**What you have to do:**
Once the line with "s.alFree := rfl" is found in the entries below, print it and each following line exactly, stopping after the line with "s.bdrop := rfl"; print nothing else.

**Input records:**

==========

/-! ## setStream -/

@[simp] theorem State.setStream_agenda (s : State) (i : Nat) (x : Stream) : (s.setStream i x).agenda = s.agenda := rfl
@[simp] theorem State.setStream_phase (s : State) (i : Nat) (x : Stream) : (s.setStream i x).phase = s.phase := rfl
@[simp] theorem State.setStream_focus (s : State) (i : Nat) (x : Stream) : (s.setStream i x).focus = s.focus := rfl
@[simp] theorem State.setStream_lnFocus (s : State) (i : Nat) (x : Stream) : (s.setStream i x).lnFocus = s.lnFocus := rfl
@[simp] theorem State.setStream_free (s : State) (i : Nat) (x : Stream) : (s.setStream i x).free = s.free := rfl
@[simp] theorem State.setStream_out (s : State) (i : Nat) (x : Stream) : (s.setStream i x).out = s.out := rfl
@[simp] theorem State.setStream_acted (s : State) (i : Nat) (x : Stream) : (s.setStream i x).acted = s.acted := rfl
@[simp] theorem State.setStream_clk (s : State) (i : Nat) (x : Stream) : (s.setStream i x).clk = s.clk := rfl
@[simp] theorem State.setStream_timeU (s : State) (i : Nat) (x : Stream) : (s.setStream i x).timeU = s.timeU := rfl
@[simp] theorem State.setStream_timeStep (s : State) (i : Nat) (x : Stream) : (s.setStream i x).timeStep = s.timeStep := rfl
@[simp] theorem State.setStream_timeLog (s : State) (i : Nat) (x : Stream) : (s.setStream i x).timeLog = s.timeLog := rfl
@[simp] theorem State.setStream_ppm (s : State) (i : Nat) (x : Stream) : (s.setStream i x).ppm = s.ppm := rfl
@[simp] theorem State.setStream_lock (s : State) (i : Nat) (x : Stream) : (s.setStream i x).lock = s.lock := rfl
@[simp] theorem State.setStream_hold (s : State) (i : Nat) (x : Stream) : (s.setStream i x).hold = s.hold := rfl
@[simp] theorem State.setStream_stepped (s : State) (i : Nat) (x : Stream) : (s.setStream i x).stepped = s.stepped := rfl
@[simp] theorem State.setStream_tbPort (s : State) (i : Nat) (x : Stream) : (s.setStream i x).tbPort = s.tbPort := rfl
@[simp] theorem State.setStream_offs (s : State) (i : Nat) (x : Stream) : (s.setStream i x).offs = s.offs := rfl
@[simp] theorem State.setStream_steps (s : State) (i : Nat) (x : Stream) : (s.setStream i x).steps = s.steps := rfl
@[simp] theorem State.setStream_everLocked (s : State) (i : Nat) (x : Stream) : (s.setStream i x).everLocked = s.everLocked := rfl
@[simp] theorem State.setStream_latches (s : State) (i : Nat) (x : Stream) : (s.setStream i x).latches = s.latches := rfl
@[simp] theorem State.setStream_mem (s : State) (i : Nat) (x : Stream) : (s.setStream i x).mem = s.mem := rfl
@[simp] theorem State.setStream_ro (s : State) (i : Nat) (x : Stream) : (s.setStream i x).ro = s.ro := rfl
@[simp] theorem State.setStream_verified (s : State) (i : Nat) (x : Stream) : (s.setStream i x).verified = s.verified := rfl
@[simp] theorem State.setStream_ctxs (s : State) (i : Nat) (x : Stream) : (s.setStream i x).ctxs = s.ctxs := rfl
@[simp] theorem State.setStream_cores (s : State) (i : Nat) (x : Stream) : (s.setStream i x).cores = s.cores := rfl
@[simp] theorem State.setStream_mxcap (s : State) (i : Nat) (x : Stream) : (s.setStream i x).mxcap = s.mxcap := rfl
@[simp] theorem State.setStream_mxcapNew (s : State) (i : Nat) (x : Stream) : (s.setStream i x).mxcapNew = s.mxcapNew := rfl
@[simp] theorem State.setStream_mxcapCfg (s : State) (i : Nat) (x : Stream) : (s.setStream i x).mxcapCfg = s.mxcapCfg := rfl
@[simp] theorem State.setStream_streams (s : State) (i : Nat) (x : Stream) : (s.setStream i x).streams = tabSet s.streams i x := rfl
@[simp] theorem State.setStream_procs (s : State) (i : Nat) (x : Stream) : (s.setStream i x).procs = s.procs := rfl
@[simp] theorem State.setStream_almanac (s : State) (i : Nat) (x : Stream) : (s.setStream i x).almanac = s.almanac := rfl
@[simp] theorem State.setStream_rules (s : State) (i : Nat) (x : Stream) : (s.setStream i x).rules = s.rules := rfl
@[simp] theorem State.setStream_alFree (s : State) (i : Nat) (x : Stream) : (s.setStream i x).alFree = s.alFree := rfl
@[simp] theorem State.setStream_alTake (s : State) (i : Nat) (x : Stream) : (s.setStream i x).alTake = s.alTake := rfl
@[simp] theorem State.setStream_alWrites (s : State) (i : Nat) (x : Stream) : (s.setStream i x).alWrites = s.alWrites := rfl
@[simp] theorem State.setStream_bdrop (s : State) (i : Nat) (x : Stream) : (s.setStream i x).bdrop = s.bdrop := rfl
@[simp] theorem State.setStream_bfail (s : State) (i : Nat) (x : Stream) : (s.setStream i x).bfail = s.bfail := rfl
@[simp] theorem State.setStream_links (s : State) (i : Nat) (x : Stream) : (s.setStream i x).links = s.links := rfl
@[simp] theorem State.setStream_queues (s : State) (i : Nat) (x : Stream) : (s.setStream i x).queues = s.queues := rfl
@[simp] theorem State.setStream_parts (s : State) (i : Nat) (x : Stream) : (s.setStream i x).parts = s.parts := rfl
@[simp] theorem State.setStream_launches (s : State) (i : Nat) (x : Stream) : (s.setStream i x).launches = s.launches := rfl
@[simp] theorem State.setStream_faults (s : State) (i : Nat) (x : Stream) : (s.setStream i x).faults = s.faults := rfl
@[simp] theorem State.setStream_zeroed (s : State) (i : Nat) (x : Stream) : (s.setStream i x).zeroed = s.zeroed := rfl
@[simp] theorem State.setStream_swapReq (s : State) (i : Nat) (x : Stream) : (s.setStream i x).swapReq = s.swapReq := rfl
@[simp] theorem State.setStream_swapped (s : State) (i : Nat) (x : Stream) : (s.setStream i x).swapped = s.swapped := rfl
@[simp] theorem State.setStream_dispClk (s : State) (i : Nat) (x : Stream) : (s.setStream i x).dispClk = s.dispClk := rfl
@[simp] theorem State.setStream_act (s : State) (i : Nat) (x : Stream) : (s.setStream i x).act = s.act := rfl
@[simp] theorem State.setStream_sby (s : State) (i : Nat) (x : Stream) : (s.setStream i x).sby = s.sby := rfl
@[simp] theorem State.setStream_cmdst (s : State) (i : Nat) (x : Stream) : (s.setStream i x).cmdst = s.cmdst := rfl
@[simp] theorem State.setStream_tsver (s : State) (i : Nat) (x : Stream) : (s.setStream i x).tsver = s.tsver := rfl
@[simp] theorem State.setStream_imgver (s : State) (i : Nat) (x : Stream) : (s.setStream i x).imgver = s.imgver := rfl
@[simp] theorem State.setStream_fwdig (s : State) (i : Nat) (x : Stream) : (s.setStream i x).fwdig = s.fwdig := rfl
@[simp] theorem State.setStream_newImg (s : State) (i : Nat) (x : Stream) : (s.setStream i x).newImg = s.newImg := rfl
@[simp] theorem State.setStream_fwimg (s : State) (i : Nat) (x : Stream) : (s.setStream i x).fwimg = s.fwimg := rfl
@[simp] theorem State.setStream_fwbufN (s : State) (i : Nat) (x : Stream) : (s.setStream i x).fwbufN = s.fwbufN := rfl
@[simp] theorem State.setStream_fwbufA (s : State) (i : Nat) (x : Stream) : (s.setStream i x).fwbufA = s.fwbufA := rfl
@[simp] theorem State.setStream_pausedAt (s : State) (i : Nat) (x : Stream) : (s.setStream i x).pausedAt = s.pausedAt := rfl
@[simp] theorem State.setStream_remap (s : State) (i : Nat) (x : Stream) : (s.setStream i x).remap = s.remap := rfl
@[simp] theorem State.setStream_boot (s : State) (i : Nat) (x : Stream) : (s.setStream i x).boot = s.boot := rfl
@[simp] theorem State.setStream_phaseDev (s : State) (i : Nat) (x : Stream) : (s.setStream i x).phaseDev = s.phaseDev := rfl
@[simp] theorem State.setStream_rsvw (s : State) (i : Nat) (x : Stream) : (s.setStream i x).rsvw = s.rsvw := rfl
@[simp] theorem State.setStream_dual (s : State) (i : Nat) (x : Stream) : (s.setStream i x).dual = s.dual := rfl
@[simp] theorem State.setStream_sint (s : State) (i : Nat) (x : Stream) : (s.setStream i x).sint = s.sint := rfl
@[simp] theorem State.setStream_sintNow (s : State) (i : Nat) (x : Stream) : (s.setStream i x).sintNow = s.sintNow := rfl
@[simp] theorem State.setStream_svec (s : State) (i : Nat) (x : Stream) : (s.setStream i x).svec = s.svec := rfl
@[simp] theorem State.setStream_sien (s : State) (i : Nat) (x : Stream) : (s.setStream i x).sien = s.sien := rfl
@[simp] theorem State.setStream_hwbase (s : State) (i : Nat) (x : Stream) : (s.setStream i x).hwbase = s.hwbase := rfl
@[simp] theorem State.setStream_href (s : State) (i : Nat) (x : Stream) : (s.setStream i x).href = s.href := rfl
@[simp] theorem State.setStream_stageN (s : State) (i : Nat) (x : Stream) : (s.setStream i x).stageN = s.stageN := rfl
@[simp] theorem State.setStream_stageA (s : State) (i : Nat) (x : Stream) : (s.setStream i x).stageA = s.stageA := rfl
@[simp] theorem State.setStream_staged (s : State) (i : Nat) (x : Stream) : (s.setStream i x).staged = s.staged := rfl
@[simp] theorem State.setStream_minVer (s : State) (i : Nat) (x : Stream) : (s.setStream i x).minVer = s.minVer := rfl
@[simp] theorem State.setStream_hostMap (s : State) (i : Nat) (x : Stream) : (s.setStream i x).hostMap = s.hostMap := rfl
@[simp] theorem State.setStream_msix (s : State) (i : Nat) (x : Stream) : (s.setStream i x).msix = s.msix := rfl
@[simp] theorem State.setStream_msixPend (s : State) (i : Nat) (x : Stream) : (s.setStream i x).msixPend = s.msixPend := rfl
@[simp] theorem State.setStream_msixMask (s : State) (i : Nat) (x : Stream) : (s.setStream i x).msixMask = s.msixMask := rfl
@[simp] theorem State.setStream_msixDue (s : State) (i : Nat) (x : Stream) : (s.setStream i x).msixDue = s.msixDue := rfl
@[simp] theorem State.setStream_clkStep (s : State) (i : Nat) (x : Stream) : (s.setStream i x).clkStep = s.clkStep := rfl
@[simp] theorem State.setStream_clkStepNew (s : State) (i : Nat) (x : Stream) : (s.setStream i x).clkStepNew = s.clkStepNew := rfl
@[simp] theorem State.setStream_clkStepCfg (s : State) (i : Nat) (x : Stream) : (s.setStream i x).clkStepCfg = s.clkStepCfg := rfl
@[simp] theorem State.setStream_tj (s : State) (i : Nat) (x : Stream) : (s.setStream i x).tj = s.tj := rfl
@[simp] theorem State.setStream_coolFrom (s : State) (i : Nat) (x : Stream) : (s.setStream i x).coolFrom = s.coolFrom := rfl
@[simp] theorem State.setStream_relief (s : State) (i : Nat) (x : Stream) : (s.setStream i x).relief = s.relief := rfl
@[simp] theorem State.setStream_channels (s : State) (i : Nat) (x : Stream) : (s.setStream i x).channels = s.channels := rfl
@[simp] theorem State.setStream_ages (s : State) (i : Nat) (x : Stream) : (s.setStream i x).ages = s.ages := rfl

==========

**Response:**
@[simp] theorem State.setStream_alFree (s : State) (i : Nat) (x : Stream) : (s.setStream i x).alFree = s.alFree := rfl
@[simp] theorem State.setStream_alTake (s : State) (i : Nat) (x : Stream) : (s.setStream i x).alTake = s.alTake := rfl
@[simp] theorem State.setStream_alWrites (s : State) (i : Nat) (x : Stream) : (s.setStream i x).alWrites = s.alWrites := rfl
@[simp] theorem State.setStream_bdrop (s : State) (i : Nat) (x : Stream) : (s.setStream i x).bdrop = s.bdrop := rfl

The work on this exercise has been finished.